» ASSIGNMENT:
Repeat the lines of the data exactly, from the first one through the one that contains "rejected _ _".

» Dataset entries:

==========

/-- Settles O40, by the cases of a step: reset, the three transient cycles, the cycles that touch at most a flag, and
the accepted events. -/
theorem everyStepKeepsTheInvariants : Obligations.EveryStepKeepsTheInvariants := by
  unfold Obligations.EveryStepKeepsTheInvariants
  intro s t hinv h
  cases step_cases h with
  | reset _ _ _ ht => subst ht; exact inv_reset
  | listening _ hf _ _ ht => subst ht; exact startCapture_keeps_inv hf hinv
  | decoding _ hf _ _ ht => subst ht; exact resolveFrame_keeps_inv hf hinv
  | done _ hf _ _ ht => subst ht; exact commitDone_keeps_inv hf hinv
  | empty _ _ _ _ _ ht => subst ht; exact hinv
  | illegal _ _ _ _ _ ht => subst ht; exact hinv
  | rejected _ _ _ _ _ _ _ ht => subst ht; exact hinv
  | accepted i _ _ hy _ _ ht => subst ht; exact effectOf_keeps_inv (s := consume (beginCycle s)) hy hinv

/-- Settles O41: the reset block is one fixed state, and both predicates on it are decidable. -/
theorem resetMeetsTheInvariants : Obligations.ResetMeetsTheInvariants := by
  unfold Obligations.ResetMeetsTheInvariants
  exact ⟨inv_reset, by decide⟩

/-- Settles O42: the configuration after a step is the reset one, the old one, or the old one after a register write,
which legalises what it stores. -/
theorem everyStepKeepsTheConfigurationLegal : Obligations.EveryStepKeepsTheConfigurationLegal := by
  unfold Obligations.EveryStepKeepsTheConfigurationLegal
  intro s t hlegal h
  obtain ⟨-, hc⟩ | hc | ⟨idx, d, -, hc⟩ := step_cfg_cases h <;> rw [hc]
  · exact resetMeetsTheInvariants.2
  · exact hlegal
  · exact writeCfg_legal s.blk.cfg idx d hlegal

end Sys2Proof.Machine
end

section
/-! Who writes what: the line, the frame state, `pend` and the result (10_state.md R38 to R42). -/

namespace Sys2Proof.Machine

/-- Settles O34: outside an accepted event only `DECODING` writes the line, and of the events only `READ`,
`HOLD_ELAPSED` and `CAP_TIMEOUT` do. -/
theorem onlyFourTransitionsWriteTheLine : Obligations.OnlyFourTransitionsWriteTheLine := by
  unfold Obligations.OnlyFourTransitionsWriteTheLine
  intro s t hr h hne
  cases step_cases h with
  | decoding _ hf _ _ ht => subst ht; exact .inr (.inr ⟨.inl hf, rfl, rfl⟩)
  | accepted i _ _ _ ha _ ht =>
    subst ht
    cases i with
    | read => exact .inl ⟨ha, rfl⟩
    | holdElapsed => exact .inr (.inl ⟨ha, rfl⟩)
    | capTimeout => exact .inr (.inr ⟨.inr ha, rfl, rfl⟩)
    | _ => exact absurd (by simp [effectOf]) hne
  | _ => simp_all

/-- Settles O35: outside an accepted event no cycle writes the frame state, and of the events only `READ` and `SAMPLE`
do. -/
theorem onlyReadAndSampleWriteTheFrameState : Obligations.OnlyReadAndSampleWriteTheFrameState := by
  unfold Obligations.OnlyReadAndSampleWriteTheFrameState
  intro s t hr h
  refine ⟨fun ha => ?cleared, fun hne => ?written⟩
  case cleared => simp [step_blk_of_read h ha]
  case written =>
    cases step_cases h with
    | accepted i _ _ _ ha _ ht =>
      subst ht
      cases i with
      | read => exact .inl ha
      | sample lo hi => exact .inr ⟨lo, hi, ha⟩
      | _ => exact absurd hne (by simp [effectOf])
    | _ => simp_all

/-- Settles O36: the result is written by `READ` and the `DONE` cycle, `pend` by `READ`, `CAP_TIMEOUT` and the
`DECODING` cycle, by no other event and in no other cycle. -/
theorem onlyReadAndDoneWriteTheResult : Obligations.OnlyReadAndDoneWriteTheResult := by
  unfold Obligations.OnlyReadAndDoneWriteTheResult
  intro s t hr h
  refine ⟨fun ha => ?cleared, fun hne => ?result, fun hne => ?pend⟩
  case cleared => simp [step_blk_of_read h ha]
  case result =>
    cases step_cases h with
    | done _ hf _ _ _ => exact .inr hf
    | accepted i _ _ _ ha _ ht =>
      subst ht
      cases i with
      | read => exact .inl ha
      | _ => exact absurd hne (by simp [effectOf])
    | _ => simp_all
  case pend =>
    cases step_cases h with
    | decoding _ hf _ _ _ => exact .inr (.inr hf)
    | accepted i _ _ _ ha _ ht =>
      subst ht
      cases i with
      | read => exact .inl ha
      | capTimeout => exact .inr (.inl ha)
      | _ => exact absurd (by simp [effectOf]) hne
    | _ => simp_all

==========

» TASK OUTPUT:
/-- Settles O40, by the cases of a step: reset, the three transient cycles, the cycles that touch at most a flag, and
the accepted events. -/
theorem everyStepKeepsTheInvariants : Obligations.EveryStepKeepsTheInvariants := by
  unfold Obligations.EveryStepKeepsTheInvariants
  intro s t hinv h
  cases step_cases h with
  | reset _ _ _ ht => subst ht; exact inv_reset
  | listening _ hf _ _ ht => subst ht; exact startCapture_keeps_inv hf hinv
  | decoding _ hf _ _ ht => subst ht; exact resolveFrame_keeps_inv hf hinv
  | done _ hf _ _ ht => subst ht; exact commitDone_keeps_inv hf hinv
  | empty _ _ _ _ _ ht => subst ht; exact hinv
  | illegal _ _ _ _ _ ht => subst ht; exact hinv
  | rejected _ _ _ _ _ _ _ ht => subst ht; exact hinv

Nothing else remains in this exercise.